Но, видимо, крики «шайба!» заглушили мой голос, и он не пришел ни после первой страницы, ни после второй. Из-за переплета на клею книжка все время норовила захлопнуться, приходилось с усилием придерживать страницы. Картинки там были черно-белые, а шрифт, наверное, для дальнозорких.

Банки выжигали на спине огненные дупла, из носа капало на «Айболита», и из глаз тоже капало, а папа смотрел отборочный матч и не шел.

Песок в медицинских часах плеснул иссякающей струйкой и замер.

Я поняла, что я сейчас умру.

— А-а-а-а! — заорала я. — А-А-А-А!

И тогда папа пришел и обнаружил, что я уже на пятнадцатой странице.

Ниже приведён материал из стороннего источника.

-- ==== Sys2Proof/Laws/Clip.lean ====
section
/-! SUPPORT. CLIP over the naturals (R161), and the last column and row of a window. -/

namespace Sys2Proof.Machine

theorem clipExtent_toNat (origin extent size : Coord) (h : origin.toNat < size.toNat) :
    (clipExtent origin extent size).toNat =
      if origin.toNat + extent.toNat > size.toNat then size.toNat - origin.toNat else extent.toNat := by
  unfold clipExtent
  have := size.isLt
  split_ifs
  · rw [BitVec.toNat_sub_of_le]
    exact BitVec.le_def.mpr (by omega)
  · rfl

/-- CLIP with its two tests over the naturals. -/
theorem clip_eq (p : Params) (x y w h : Coord) : clip p x y w h =
    if x.toNat ≥ p.width.toNat ∨ y.toNat ≥ p.height.toNat ∨ w.toNat = 0 ∨ h.toNat = 0 then .nothing
    else .window x y (clipExtent x w p.width) (clipExtent y h p.height) := by
  have e1 : x ≥ p.width ↔ x.toNat ≥ p.width.toNat := BitVec.le_def
  have e2 : y ≥ p.height ↔ y.toNat ≥ p.height.toNat := BitVec.le_def
  have z0 : ∀ v : Coord, v = 0 ↔ v.toNat = 0 := fun v =>
    ⟨fun h => by simp [h], fun h => BitVec.eq_of_toNat_eq (by simpa using h)⟩
  unfold clip
  by_cases h1 : x.toNat ≥ p.width.toNat ∨ y.toNat ≥ p.height.toNat
  · rw [if_pos (by rw [e1, e2]; exact h1), if_pos (by omega)]
  · rw [if_neg (by rw [e1, e2]; exact h1)]
    have h3 : (clipExtent x w p.width = 0 ∨ clipExtent y h p.height = 0) ↔ (w.toNat = 0 ∨ h.toNat = 0) := by
      rw [z0, z0, clipExtent_toNat _ _ _ (by omega), clipExtent_toNat _ _ _ (by omega)]
      split_ifs <;> omega
    by_cases h2 : w.toNat = 0 ∨ h.toNat = 0
    · rw [if_pos (h3.mpr h2), if_pos (by omega)]
    · rw [if_neg (fun hh => h2 (h3.mp hh)), if_neg (by omega)]

/-- A sum that stays below 65536 does not wrap: the last column or row of an extent. -/
theorem last_toNat {origin extent : Coord} (h1 : 1 ≤ extent.toNat) (h2 : origin.toNat + extent.toNat ≤ 65535) :
    (origin + extent - 1).toNat = origin.toNat + extent.toNat - 1 := by
  have : (1 : Coord).toNat = 1 := rfl
  bv_omega

theorem Params.size_pos {p : Params} (h : p.wf = true) : p.width.toNat ≠ 0 ∧ p.height.toNat ≠ 0 := by
  simp only [Params.wf, Bool.and_eq_true, bne_iff_ne, ne_eq] at h
  exact ⟨fun h0 => h.1.1 (BitVec.eq_of_toNat_eq (by simpa using h0)),
    fun h0 => h.1.2 (BitVec.eq_of_toNat_eq (by simpa using h0))⟩

/-- The whole panel is not truncated. -/
theorem clip_whole {p : Params} (h : p.wf = true) : clip p 0 0 p.width p.height = .window 0 0 p.width p.height := by
  have := Params.size_pos h
  rw [clip_eq, if_neg (by simp; omega)]
  simp [clipExtent]

end Sys2Proof.Machine
end

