/-! ### present -/
@[simp] theorem State.present_params (nbits w : Nat) (s : State) : (s.present nbits w).params = s.params := rfl
@[simp] theorem State.present_initState (nbits w : Nat) (s : State) : (s.present nbits w).initState = s.initState := rfl
@[simp] theorem State.present_lines (nbits w : Nat) (s : State) : (s.present nbits w).lines = s.lines := rfl
@[simp] theorem State.present_busy (nbits w : Nat) (s : State) : (s.present nbits w).busy = false := rfl
@[simp] theorem State.present_req (nbits w : Nat) (s : State) : (s.present nbits w).req = s.req := rfl
@[simp] theorem State.present_work (nbits w : Nat) (s : State) : (s.present nbits w).work = s.work := rfl
@[simp] theorem State.present_pix (nbits w : Nat) (s : State) : (s.present nbits w).pix = s.pix := rfl
@[simp] theorem State.present_plan (nbits w : Nat) (s : State) : (s.present nbits w).plan = s.plan := rfl
@[simp] theorem State.present_seq (nbits w : Nat) (s : State) : (s.present nbits w).seq = s.seq := rfl
@[simp] theorem State.present_trace (nbits w : Nat) (s : State) : (s.present nbits w).trace = s.trace := rfl
@[simp] theorem State.present_fault (nbits w : Nat) (s : State) : (s.present nbits w).fault = none := rfl
@[simp] theorem State.present_port (nbits w : Nat) (s : State) : (s.present nbits w).port = { word := tableWord s.params nbits w, src := s.src } :: s.port := rfl
@[simp] theorem State.present_src (nbits w : Nat) (s : State) : (s.present nbits w).src = s.src := rfl
@[simp] theorem State.present_panel (nbits w : Nat) (s : State) : (s.present nbits w).panel = s.panel := rfl

/-! ### The line-state registers after an event -/
@[simp] theorem Lines.after_dir (e : Event) (l : Lines) : (l.after e).dir = dirAfter e l.dir := rfl
@[simp] theorem Lines.after_csSel (e : Event) (l : Lines) : (l.after e).csSel = csSelAfter e l.csSel := rfl
@[simp] theorem Lines.after_dcFrm (e : Event) (l : Lines) : (l.after e).dcFrm = dcFrmAfter e l.dcFrm := rfl
@[simp] theorem Lines.after_sessDirty (e : Event) (l : Lines) : (l.after e).sessDirty = sessDirtyAfter e l.sessDirty := rfl
@[simp] theorem Lines.after_rstLvl (e : Event) (l : Lines) : (l.after e).rstLvl = rstLvlAfter e l.rstLvl := rfl
@[simp] theorem Lines.after_blOn (e : Event) (l : Lines) : (l.after e).blOn = blOnAfter e l.blOn := rfl

/-! ### Each event's effect on the line-state registers (R30) -/

@[simp] theorem Lines.after_cfgOut (l : Lines) : l.after .cfgOut = { l with dir := true, csSel := false } := rfl
@[simp] theorem Lines.after_rst (v : RstLevel) (l : Lines) : l.after (.rst v) = { l with rstLvl := some v } := rfl
@[simp] theorem Lines.after_bl (l : Lines) : l.after .bl = { l with blOn := true } := rfl
@[simp] theorem Lines.after_sel (l : Lines) : l.after .sel = { l with csSel := true, sessDirty := false } := rfl
@[simp] theorem Lines.after_desel (l : Lines) : l.after .desel = { l with csSel := false, sessDirty := false } := rfl
@[simp] theorem Lines.after_frm (f : Framing) (l : Lines) : l.after (.frm f) = { l with dcFrm := some f } := rfl
@[simp] theorem Lines.after_byte (b : Byte) (l : Lines) : l.after (.byte b) = { l with sessDirty := true } := rfl
@[simp] theorem Lines.after_sleep (d : Nat) (l : Lines) : l.after (.sleep d) = l := rfl

/-! ### The working registers -/
@[simp] theorem WorkRegs.pixelSent_wx0 (w : WorkRegs) : w.pixelSent.wx0 = w.wx0 := rfl
@[simp] theorem WorkRegs.streamStart_wx0 (n : Cnt) (w : WorkRegs) : (w.streamStart n).wx0 = w.wx0 := rfl
@[simp] theorem WorkRegs.pixelSent_wy0 (w : WorkRegs) : w.pixelSent.wy0 = w.wy0 := rfl
@[simp] theorem WorkRegs.streamStart_wy0 (n : Cnt) (w : WorkRegs) : (w.streamStart n).wy0 = w.wy0 := rfl
@[simp] theorem WorkRegs.pixelSent_wx1 (w : WorkRegs) : w.pixelSent.wx1 = w.wx1 := rfl
@[simp] theorem WorkRegs.streamStart_wx1 (n : Cnt) (w : WorkRegs) : (w.streamStart n).wx1 = w.wx1 := rfl
@[simp] theorem WorkRegs.pixelSent_wy1 (w : WorkRegs) : w.pixelSent.wy1 = w.wy1 := rfl
@[simp] theorem WorkRegs.streamStart_wy1 (n : Cnt) (w : WorkRegs) : (w.streamStart n).wy1 = w.wy1 := rfl
@[simp] theorem WorkRegs.pixelSent_weff (w : WorkRegs) : w.pixelSent.weff = w.weff := rfl
@[simp] theorem WorkRegs.streamStart_weff (n : Cnt) (w : WorkRegs) : (w.streamStart n).weff = w.weff := rfl
@[simp] theorem WorkRegs.pixelSent_heff (w : WorkRegs) : w.pixelSent.heff = w.heff := rfl
@[simp] theorem WorkRegs.streamStart_heff (n : Cnt) (w : WorkRegs) : (w.streamStart n).heff = w.heff := rfl
@[simp] theorem WorkRegs.pixelSent_rem (w : WorkRegs) : w.pixelSent.rem = w.rem - 1 := rfl
@[simp] theorem WorkRegs.pixelSent_sidx (w : WorkRegs) : w.pixelSent.sidx = w.sidx + 1 := rfl
@[simp] theorem WorkRegs.streamStart_rem (n : Cnt) (w : WorkRegs) : (w.streamStart n).rem = n := rfl
@[simp] theorem WorkRegs.streamStart_sidx (n : Cnt) (w : WorkRegs) : (w.streamStart n).sidx = 0 := rfl
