-- ==== Sys2Proof/Tests/Slice0.lean ====
section
/-! SUPPORT. Tests. Expected values are those of spec/95_test_vectors.md (the vector is named), of the encodings of
spec/30_encoding.md, or of the rule named. The second part holds a witness for the hypotheses of every obligation. -/

namespace Sys2Proof.Tests

open Sys2Proof Sys2Proof.Machine

/-- The 4 by 3 panel of program P4, with delays of the test's own. -/
def tp : Params := {
  Config.params with
  width := 4, height := 3, tRst1 := 1, tRst2 := 2, tSlpout := 3, tDispon := 4
  pins := { csActiveHigh := false, dcCommandHigh := false, rstActiveHigh := false, blOnHigh := true, msbFirst := true
            spiMode := 0 } }

/-- The panel of the source, 320 by 240. -/
def big : Params := { tp with width := 320, height := 240 }

/-- A panel after INITIALIZE. -/
def ready : Panel := { Panel.powerOn with ready := true, pulse := .released, initGot := 6, frm := some .C }

/-- An initialized idle block with the panel `p`, driven lines, and no session. -/
def idle (p : Params) : State := {
  State.reset with
  params := p
  initState := .done
  lines := { dir := true, csSel := false, dcFrm := some .C, sessDirty := false, rstLvl := some .inactive, blOn := true }
  panel := ready }

/-- The lines as the vectors V40 write them. -/
def withLines (dir cs : Bool) (frm : Option Framing) (dirty : Bool) (rst : Option RstLevel) (bl : Bool) : State := {
  idle tp with
  lines := { dir := dir, csSel := cs, dcFrm := frm, sessDirty := dirty, rstLvl := rst, blOn := bl } }

/-- The new events and the lines of a next state that began with an empty trace. -/
def seen : Result → Option (List Event × Lines)
  | .next s => some (s.trace, s.lines)
  | _ => none

def faultOf : Result → Option Fault
  | .fault f => some f
  | _ => none

def refusedOf : Result → Option Refusal
  | .refused q => some q
  | _ => none

def workOf : Result → Option WorkRegs
  | .next s => some s.work
  | _ => none

def planOf : Result → Option (List PlanItem × Nat × Bool × InitState)
  | .next s => some (s.plan.take 4, s.plan.length, s.busy, s.initState)
  | _ => none

/-- The state `s` with the instruction `i` presented to it. -/
def presenting (s : State) (i : Instr) (src : List Pixel) : State :=
  { s with port := [{ word := encode s.params i, src := src }] }

/-! ### Well-formedness -/

theorem test_wf_defaults : tp.wf = true ∧ big.wf = true := by decide
theorem test_wf_rejects_zero_width : Params.wf { tp with width := 0 } = false := by decide
theorem test_wf_rejects_zero_height : Params.wf { tp with height := 0 } = false := by decide
theorem test_wf_rejects_equal_opcodes : Params.wf { tp with opcRamwr := 0x2A } = false := by decide
theorem test_wf_rejects_ambiguous_command : Instr.wf { tp with opcRamwr := 0x2A } .ramwr = false := by decide
theorem test_wf_accepts_operations_then : Instr.wf { tp with opcRamwr := 0x2A } (.write []) = true := by decide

— Вот видишь: все можешь сама, — сказал он. — Молодец.

Весь месяц я просидела дома с «Айболитом» и дочитала его до конца. А потом снова пошла в школу. Все вернулось на круги своя, только из-за случая с тренажером у меня нет фотографии первого класса.

Вернее, сам снимок-то есть, только вместо меня на фотографии — пустота, воздух, дырка от бублика.

Потому что я тогда немножко умерла. Я очень хорошо это запомнила. Гораздо лучше, чем содержание «Айболита».

Классная все равно предложила маме выкупить фотографию — на память о школе.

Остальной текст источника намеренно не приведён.